- Born: January 8, 1943 Waterbury, Connecticut, U.S.
- Died: September 19, 2011 (aged 68) Vienna, Virginia
- Occupation: CIA counterintelligence officer

= Brian Kelley (CIA officer) =

American CIA officer (1943-2011)

Brian Kelley (January 8, 1943 – September 19, 2011) was an American Central Intelligence Agency (CIA) counterintelligence officer. He was investigated by the CIA and FBI as a suspected KGB mole during the 1990s, before FBI agent Robert Hanssen was identified as the actual mole and arrested in 2001. Having been suspended during the investigation, Kelley was reinstated by the CIA and later received the Distinguished Career Intelligence Medal for his service.

==Early life==
Kelley was born in Waterbury, Connecticut. He earned degrees in political science from Saint Michael's College and East Asian studies from Florida State University.

==Career==
After graduating from college he joined the United States Air Force and worked in its Office of Special Investigations. After leaving the Air Force he joined the CIA.

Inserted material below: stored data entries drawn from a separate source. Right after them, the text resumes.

-- ==== Sys2Proof/WellFormed.lean ====
section
/-! DEFINITION. The operand checks of the encodings: which operand values an instruction's encoding admits. -/

namespace Sys2Proof

/-- The shift width as a number, 4 to 8 (R21). -/
def ShiftWidth.toNat : ShiftWidth → Nat
  | .w4 => 4
  | .w5 => 5
  | .w6 => 6
  | .w7 => 7
  | .w8 => 8

/-- The operand values that the encoding of an instruction admits, with the stripe's shift width `shr` as the mode
that cuts literals (R88): a literal has `shr` bits (R81, R85, R89); a delta is -4..3 and not 0 (R82); a run count is 1..255
(R83, R94); a mask count is 1..127 (R90, R91); a bit count is 1..8 (R71, R72). -/
def Instr.wf (shr : ShiftWidth) : Instr → Bool
  | .bpWriteNbits _ n => decide (1 ≤ n.toNat ∧ n.toNat ≤ 8)
  | .buReadNbits n => decide (1 ≤ n.toNat ∧ n.toNat ≤ 8)
  | .aLit v => decide (v.toNat < 2 ^ shr.toNat)
  | .aDelta d => decide (-4 ≤ d ∧ d ≤ 3 ∧ d ≠ 0)
  | .aRun n => decide (1 ≤ n.toNat)
  | .bLit v => decide (v.toNat < 2 ^ shr.toNat)
  | .mRep n _ => decide (1 ≤ n.toNat)
  | .mLit n => decide (1 ≤ n.toNat)
  | .encImage | .decImage | .encMask | .decMask => true
  | .bpInit | .bpWriteBit _ | .bpWriteByte _ | .bpFlush => true
  | .buInit _ _ | .buFill | .buReadBit => true
  | .computeShr _ | .select _ | .encMaskCol _ | .decMaskCol _ _ => true
  | .encA _ | .encA6 _ | .encB _ | .encC _ => true
  | .decA _ | .decA6 _ | .decB _ | .decC _ | .decAT _ | .decA6T _ | .decBT _ | .decCT _ => true
  | .typeC_4 | .typeC_5 | .typeC_6 | .typeC_7 | .typeC_8 => true
  | .typeB_4 | .typeB_5 | .typeB_6 | .typeB_7 | .typeB_8 => true
  | .typeCT_4 | .typeCT_5 | .typeCT_6 | .typeCT_7 | .typeCT_8 => true
  | .typeBT_4 | .typeBT_5 | .typeBT_6 | .typeBT_7 | .typeBT_8 => true
  | .typeA6_4 | .typeA6_5 | .typeA6_6 | .typeA6_7 | .typeA6_8 => true
  | .typeA6T_4 | .typeA6T_5 | .typeA6T_6 | .typeA6T_7 | .typeA6T_8 => true
  | .typeA_4 | .typeA_5 | .typeA_6 | .typeA_7 | .typeA_8 => true
  | .typeAT_4 | .typeAT_5 | .typeAT_6 | .typeAT_7 | .typeAT_8 => true
  | .aRep | .bRep | .bStep | .bRev | .mRsvLit0 | .mRsvRep0 => true

end Sys2Proof
end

After full reinstatement, Kelley educated personnel in various government agencies on professional counterintelligence. He retired from the CIA in 2007 and worked for the private contractor Abraxas Corporation and continued to teach counterintelligence. He also taught counterintelligence at The Institute of World Politics.

==Death==
Kelley died on September 19, 2011, in his sleep at his home in Vienna, Virginia.